Stored data entries
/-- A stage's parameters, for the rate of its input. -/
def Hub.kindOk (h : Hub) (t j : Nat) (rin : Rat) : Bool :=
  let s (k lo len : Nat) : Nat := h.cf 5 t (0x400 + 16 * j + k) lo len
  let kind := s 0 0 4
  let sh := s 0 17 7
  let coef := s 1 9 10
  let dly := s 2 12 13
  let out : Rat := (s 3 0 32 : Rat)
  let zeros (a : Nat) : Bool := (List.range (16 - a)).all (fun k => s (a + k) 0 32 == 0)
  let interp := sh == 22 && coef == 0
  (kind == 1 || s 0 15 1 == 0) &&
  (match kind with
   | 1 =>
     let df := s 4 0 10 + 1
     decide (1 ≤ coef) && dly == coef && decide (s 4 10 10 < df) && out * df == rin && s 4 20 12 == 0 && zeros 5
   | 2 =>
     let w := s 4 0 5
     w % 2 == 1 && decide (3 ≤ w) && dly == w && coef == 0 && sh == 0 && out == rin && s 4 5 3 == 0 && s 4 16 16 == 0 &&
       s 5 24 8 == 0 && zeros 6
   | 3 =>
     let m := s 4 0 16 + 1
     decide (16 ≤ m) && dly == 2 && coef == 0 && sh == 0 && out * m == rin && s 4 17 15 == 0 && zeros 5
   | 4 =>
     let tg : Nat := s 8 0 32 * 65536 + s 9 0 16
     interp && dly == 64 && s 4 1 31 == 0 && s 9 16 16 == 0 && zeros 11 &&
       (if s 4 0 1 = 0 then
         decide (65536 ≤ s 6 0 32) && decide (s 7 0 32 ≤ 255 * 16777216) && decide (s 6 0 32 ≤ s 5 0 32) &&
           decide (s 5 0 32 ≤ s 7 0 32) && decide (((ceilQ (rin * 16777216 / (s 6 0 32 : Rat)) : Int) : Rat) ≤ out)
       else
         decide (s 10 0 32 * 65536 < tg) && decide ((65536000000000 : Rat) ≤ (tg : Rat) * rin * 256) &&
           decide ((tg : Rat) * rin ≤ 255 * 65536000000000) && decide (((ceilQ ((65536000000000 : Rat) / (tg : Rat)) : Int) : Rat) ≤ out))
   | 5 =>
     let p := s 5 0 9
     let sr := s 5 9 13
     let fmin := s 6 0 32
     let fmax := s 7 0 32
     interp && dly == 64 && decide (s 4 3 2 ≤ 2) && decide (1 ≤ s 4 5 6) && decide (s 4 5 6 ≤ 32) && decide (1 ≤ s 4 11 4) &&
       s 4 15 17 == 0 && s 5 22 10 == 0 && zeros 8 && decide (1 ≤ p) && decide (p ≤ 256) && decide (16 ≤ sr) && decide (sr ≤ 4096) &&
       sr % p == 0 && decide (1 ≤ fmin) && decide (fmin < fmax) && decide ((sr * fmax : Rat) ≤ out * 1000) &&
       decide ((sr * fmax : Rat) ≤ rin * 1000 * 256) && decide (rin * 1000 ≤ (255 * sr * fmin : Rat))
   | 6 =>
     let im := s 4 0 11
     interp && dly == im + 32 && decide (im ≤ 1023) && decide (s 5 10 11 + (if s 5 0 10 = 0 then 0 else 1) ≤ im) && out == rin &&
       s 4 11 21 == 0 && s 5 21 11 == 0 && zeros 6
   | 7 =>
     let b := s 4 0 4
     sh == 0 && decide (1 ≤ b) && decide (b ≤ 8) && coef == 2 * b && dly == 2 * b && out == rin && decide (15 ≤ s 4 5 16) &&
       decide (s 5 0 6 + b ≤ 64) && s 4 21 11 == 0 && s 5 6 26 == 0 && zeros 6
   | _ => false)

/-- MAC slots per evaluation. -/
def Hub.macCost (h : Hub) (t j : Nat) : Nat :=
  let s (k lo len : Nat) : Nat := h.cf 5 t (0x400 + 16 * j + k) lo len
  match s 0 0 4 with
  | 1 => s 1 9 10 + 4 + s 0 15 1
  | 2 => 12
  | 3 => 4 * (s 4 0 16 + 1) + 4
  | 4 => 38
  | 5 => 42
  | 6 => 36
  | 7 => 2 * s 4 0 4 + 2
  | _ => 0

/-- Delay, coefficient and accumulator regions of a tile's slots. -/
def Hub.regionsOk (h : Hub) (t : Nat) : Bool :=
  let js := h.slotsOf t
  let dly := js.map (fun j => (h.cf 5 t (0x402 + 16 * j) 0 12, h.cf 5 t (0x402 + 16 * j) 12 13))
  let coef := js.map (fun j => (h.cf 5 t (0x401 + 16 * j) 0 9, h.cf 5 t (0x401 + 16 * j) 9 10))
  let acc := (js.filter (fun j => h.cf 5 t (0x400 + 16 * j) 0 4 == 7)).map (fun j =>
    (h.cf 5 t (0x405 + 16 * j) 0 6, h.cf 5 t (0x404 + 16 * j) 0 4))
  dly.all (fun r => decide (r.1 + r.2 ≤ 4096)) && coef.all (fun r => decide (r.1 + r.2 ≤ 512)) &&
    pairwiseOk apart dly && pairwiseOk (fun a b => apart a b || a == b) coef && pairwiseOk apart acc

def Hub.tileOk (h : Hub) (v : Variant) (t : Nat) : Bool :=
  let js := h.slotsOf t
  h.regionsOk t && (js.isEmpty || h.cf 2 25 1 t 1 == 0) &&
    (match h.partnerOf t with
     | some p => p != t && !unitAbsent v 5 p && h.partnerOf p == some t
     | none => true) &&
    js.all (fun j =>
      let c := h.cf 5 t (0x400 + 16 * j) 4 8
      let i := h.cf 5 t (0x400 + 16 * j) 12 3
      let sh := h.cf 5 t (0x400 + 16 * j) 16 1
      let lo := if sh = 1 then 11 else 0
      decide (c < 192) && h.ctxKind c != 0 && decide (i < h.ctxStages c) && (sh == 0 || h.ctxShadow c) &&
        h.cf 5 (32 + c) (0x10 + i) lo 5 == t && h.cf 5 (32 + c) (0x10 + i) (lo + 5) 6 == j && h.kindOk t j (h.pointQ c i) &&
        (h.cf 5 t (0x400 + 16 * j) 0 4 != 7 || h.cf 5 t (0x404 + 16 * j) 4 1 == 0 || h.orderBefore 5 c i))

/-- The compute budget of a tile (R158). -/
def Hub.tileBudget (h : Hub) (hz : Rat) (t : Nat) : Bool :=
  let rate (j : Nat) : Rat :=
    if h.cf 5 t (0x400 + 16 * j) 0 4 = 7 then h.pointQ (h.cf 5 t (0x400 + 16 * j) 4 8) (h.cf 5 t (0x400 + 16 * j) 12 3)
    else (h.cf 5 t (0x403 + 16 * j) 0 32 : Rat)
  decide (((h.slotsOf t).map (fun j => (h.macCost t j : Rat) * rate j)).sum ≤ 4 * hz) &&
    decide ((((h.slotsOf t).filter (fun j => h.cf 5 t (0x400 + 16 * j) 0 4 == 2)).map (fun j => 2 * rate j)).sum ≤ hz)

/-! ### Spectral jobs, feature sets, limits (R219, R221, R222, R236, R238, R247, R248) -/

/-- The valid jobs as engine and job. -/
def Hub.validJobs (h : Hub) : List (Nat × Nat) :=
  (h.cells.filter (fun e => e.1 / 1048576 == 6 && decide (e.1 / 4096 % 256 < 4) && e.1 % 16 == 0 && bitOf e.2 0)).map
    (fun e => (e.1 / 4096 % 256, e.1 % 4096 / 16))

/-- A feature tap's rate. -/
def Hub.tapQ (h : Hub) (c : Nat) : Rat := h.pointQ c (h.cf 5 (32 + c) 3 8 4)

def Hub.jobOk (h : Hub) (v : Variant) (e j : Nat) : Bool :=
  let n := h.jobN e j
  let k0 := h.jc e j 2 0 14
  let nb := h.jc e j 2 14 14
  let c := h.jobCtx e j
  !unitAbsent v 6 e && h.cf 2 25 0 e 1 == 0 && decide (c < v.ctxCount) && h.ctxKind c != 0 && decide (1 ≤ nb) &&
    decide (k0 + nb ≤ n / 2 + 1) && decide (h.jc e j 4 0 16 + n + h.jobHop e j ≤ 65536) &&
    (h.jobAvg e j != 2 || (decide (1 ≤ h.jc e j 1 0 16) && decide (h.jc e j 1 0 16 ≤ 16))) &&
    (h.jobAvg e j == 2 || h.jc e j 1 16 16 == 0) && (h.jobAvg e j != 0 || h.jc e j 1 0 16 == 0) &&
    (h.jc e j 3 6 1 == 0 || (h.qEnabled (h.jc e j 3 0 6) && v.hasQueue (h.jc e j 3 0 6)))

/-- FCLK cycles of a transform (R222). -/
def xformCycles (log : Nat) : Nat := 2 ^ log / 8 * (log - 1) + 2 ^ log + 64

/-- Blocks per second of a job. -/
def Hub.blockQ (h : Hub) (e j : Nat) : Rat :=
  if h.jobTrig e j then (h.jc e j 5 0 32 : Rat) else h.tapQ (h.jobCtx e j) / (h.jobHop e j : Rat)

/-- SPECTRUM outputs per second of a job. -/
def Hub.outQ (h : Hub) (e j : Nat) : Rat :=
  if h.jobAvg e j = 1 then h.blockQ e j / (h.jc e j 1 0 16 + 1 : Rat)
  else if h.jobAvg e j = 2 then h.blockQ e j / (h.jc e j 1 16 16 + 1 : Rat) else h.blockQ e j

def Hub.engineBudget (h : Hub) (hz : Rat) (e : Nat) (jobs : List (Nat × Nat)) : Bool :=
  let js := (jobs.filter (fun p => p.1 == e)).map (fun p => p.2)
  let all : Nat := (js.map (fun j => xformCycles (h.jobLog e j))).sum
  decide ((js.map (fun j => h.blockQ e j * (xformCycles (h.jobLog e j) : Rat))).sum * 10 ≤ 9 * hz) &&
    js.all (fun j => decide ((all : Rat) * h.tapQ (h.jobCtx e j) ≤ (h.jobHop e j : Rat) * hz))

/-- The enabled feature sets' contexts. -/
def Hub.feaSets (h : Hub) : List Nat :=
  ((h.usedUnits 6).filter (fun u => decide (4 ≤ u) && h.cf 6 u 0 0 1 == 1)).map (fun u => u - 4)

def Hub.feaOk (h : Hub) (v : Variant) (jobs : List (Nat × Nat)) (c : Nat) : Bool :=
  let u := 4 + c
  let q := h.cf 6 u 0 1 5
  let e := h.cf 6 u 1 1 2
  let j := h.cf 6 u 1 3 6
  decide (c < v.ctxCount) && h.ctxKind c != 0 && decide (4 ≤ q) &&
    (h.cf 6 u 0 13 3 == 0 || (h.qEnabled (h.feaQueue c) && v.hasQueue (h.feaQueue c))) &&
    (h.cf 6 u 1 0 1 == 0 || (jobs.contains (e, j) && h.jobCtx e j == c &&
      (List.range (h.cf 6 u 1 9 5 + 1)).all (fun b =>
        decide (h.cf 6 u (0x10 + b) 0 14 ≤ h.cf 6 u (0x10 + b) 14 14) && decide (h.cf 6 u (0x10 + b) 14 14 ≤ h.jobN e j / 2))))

» **YOUR ASSIGNMENT**:
Scan the records for lines with the string "Variant". Give the number of such lines and nothing else.

» **SOLUTION BELOW**:
3